- **Task to carry out**
In the listing below, find the line containing "s.root := rfl" and the line containing "else e := rfl". Repeat exactly those two lines and every line between them, nothing more.

+++

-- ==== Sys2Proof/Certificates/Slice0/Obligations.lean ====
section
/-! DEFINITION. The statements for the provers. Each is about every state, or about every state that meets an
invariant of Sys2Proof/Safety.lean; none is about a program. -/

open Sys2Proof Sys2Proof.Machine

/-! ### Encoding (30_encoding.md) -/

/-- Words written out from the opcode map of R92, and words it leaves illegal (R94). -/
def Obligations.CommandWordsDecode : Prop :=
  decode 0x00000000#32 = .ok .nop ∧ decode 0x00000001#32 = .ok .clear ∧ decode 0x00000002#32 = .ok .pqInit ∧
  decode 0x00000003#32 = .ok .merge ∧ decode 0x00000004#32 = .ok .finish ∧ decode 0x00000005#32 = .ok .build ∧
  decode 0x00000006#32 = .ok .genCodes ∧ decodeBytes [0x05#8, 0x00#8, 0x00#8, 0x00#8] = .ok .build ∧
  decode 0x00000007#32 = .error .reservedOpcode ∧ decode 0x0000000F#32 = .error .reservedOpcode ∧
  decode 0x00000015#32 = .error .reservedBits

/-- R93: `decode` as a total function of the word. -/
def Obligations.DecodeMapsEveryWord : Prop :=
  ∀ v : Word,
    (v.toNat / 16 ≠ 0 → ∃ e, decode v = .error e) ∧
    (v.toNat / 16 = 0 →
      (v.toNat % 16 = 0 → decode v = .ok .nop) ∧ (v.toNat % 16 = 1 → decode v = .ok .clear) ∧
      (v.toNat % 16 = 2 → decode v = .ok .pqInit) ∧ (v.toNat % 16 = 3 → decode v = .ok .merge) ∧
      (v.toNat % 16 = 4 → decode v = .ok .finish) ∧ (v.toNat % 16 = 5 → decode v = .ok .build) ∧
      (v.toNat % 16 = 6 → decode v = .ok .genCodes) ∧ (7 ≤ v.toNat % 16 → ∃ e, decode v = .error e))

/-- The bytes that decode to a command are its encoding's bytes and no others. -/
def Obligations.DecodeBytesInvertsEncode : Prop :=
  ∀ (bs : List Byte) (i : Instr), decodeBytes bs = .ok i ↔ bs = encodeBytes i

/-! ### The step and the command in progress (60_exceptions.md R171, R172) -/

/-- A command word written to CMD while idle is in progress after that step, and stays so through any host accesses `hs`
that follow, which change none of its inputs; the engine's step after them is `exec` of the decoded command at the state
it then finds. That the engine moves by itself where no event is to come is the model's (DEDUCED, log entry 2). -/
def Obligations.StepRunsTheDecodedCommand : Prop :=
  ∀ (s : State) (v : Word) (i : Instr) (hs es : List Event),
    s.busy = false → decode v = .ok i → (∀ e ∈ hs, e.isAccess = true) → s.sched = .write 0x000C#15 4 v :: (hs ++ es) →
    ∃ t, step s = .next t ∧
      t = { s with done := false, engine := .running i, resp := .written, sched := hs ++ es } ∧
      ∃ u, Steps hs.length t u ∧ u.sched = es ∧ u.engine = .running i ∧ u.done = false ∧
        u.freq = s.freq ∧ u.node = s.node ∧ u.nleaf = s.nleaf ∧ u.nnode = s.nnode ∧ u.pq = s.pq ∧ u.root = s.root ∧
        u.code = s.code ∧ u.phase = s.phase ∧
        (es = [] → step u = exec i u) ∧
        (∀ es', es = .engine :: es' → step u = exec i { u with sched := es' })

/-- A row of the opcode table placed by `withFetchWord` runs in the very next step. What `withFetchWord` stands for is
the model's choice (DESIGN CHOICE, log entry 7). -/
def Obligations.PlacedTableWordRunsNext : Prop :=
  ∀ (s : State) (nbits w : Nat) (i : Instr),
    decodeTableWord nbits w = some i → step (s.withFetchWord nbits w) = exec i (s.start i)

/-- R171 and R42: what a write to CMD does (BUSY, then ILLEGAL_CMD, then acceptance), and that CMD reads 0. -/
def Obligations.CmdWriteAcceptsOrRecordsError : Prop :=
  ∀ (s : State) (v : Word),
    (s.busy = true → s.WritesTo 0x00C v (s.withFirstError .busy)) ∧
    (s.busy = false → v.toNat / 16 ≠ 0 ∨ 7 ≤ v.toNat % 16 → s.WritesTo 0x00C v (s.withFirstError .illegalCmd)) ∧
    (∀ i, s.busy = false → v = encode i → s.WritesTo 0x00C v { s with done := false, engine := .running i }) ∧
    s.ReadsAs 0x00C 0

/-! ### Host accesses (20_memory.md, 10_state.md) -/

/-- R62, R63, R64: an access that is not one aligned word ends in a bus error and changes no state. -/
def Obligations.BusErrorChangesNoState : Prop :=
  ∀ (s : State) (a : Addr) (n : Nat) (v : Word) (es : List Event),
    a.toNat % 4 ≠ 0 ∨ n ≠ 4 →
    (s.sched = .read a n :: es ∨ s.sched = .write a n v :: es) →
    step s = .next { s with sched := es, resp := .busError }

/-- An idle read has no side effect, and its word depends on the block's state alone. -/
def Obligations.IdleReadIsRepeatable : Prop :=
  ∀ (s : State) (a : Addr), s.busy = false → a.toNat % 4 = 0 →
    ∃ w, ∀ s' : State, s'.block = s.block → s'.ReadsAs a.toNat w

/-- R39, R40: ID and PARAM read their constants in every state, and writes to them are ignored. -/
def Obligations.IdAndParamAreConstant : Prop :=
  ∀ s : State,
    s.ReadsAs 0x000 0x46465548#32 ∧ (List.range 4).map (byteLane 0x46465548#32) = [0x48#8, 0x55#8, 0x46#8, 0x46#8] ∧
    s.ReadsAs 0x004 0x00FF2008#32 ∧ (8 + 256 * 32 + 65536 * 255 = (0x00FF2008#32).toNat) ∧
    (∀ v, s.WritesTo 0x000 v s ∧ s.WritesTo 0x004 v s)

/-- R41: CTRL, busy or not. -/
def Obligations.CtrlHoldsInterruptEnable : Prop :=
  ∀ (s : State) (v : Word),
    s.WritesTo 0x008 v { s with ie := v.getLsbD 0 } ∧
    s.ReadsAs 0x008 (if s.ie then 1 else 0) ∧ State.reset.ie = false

+++

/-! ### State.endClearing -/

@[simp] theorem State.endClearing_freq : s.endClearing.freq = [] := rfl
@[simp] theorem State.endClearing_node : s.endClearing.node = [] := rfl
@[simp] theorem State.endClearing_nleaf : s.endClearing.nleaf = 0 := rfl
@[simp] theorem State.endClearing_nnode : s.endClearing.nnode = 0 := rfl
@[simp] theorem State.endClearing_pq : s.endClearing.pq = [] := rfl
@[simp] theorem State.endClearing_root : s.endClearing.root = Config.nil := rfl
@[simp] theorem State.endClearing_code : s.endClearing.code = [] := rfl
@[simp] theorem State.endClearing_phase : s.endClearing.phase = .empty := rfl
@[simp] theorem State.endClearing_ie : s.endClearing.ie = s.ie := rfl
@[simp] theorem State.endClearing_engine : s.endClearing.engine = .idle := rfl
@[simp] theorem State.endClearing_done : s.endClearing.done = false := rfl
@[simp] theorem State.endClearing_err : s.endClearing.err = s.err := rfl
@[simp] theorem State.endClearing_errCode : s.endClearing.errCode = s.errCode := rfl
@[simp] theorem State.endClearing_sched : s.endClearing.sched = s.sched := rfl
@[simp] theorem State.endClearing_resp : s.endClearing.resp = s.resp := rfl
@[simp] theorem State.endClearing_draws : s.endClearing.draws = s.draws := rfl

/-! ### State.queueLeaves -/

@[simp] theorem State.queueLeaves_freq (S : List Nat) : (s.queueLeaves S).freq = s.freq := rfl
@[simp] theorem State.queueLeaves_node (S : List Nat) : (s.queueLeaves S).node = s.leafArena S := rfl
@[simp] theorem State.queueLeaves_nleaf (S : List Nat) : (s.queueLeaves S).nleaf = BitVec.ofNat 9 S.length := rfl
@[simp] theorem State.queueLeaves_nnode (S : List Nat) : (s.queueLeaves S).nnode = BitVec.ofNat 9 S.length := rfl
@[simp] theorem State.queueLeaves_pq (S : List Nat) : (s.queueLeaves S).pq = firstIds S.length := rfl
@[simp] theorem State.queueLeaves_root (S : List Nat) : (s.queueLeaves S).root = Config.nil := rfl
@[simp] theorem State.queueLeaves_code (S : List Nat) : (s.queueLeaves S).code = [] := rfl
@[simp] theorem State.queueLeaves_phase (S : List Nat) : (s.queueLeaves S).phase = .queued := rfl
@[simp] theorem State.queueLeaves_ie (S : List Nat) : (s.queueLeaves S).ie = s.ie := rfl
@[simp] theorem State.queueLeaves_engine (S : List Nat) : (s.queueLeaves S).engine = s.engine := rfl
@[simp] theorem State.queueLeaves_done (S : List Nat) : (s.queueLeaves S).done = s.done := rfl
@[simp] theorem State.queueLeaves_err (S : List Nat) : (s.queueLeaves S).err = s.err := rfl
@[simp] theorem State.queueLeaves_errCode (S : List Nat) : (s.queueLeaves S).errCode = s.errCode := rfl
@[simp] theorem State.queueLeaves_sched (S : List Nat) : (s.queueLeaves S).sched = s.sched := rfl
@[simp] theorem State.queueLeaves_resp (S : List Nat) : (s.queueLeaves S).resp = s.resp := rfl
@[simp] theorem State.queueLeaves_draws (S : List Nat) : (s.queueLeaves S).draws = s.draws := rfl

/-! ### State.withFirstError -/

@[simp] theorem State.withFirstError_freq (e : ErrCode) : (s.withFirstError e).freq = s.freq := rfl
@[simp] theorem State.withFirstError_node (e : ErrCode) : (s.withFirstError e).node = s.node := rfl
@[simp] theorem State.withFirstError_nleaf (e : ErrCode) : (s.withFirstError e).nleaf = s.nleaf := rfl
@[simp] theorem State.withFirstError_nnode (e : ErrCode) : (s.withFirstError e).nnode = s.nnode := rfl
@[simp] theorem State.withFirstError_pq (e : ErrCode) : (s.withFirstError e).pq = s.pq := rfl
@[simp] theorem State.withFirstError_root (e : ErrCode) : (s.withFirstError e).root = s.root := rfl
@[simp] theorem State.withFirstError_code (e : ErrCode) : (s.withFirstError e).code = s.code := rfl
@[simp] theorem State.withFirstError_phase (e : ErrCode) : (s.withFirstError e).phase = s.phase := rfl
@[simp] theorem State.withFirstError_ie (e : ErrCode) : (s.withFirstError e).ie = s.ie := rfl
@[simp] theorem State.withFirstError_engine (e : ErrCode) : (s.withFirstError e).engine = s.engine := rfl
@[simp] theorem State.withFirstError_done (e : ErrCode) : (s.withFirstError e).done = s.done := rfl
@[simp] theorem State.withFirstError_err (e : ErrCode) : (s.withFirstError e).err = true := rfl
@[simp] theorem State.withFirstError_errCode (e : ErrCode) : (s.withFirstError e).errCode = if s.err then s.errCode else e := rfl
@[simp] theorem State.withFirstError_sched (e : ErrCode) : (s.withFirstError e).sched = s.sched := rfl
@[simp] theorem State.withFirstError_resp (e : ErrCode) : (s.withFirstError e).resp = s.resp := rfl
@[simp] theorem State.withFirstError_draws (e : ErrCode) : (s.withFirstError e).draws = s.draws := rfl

+++

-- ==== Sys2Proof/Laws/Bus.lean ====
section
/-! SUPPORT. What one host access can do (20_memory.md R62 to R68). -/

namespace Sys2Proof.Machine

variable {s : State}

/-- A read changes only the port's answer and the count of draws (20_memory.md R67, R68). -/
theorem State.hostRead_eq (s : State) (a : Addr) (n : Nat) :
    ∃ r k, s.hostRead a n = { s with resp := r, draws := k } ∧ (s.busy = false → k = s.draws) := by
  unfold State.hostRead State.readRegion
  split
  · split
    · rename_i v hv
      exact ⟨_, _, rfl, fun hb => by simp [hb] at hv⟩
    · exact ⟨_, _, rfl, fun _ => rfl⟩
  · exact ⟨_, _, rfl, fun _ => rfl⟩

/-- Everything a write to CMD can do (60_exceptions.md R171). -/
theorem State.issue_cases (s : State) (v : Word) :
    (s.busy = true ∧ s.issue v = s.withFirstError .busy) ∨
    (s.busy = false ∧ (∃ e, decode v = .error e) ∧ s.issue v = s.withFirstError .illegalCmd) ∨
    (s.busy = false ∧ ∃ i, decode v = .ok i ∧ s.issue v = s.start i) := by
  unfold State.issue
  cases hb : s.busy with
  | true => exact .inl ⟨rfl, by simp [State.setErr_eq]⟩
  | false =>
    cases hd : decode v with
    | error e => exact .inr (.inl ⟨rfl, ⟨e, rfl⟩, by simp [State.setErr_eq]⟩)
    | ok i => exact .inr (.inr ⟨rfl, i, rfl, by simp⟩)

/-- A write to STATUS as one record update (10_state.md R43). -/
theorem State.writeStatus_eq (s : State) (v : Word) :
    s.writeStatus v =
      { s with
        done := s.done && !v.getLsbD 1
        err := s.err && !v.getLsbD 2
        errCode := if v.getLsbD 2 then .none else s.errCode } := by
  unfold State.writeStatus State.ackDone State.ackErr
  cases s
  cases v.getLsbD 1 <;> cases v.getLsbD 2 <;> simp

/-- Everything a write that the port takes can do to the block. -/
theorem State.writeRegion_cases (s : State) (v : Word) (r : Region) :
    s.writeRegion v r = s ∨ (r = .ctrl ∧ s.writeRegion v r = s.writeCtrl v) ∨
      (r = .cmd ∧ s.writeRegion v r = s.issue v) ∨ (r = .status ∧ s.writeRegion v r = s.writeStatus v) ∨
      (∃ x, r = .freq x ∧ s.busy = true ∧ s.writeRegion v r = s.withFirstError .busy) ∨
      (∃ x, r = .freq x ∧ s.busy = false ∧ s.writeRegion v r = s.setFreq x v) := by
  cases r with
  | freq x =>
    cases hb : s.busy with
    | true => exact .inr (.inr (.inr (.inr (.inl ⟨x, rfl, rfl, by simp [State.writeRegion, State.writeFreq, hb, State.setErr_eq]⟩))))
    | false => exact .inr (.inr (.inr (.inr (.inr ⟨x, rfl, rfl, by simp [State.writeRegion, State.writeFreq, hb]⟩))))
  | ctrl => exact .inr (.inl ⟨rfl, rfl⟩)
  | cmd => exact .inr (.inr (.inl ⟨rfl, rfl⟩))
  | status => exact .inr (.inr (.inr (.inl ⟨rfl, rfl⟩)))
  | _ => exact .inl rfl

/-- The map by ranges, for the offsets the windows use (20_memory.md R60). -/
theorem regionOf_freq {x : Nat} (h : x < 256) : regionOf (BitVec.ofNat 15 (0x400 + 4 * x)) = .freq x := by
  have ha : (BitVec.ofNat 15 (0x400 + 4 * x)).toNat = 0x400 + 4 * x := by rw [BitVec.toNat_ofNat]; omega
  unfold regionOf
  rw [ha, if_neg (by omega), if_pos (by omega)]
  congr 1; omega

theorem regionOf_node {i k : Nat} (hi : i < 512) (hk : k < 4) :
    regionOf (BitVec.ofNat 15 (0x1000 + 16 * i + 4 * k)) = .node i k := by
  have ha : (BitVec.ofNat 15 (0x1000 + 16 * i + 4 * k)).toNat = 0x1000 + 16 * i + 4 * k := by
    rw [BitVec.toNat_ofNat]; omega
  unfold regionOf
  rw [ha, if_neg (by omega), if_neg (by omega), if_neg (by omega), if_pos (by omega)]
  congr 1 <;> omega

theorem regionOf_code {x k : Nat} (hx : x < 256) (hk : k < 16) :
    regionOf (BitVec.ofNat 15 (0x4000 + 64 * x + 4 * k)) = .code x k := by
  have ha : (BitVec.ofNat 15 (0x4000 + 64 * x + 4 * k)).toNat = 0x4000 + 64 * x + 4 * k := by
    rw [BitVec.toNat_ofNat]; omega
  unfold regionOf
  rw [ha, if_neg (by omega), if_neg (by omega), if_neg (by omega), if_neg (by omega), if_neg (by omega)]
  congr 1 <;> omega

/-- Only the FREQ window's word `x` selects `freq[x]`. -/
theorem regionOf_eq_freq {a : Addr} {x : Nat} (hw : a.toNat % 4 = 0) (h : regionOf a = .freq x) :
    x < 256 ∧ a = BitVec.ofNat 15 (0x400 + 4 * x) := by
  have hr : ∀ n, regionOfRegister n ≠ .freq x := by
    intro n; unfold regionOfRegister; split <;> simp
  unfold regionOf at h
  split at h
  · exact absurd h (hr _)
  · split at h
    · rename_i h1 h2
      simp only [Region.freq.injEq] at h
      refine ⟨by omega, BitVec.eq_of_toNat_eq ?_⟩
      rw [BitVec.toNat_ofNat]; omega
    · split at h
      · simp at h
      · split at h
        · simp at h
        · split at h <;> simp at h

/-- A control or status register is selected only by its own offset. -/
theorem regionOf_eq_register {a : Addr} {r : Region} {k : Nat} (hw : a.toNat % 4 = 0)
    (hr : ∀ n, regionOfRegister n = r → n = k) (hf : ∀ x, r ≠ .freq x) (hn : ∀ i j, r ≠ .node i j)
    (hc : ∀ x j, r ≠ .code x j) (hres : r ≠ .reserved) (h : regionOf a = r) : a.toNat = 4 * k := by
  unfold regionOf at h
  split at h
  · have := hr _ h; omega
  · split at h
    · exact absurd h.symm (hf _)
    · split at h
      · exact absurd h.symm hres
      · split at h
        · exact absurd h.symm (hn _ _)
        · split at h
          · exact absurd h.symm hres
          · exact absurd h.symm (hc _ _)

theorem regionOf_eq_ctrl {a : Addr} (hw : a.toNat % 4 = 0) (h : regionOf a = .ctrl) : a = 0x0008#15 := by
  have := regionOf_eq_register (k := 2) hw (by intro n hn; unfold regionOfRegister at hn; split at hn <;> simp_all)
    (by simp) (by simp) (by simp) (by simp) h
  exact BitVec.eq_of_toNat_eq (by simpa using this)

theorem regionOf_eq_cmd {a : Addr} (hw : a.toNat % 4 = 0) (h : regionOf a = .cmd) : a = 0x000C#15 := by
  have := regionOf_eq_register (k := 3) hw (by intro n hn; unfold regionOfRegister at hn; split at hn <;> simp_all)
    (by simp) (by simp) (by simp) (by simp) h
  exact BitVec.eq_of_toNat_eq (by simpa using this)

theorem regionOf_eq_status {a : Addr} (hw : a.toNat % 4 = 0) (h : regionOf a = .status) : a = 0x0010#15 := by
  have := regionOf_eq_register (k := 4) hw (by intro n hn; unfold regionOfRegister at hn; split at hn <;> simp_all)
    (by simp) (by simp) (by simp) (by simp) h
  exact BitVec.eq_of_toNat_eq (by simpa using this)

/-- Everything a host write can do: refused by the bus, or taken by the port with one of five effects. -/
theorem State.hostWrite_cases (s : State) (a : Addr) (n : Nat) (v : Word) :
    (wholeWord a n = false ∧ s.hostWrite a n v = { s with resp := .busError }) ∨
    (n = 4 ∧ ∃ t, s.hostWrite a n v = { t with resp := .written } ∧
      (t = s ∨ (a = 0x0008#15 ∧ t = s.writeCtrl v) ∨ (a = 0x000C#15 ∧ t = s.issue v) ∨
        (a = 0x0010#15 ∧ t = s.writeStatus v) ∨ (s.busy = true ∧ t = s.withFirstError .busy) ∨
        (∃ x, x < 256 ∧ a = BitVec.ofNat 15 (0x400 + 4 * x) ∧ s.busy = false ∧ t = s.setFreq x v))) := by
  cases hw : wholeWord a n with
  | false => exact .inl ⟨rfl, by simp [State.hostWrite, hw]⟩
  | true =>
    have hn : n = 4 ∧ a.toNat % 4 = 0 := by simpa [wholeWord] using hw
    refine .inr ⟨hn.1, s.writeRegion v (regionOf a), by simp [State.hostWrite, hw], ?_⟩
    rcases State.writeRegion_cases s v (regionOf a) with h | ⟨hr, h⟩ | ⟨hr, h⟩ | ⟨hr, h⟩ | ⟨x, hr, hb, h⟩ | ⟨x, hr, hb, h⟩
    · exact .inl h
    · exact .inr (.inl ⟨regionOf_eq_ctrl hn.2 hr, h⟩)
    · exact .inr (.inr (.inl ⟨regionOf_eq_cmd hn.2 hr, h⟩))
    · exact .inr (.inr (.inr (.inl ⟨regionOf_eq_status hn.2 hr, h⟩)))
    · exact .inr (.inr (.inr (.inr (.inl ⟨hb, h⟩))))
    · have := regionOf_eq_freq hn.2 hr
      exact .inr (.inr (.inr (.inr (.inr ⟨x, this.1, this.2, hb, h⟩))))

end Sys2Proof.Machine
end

+++

- **Result below**
@[simp] theorem State.withFirstError_root (e : ErrCode) : (s.withFirstError e).root = s.root := rfl
@[simp] theorem State.withFirstError_code (e : ErrCode) : (s.withFirstError e).code = s.code := rfl
@[simp] theorem State.withFirstError_phase (e : ErrCode) : (s.withFirstError e).phase = s.phase := rfl
@[simp] theorem State.withFirstError_ie (e : ErrCode) : (s.withFirstError e).ie = s.ie := rfl
@[simp] theorem State.withFirstError_engine (e : ErrCode) : (s.withFirstError e).engine = s.engine := rfl
@[simp] theorem State.withFirstError_done (e : ErrCode) : (s.withFirstError e).done = s.done := rfl
@[simp] theorem State.withFirstError_err (e : ErrCode) : (s.withFirstError e).err = true := rfl
@[simp] theorem State.withFirstError_errCode (e : ErrCode) : (s.withFirstError e).errCode = if s.err then s.errCode else e := rfl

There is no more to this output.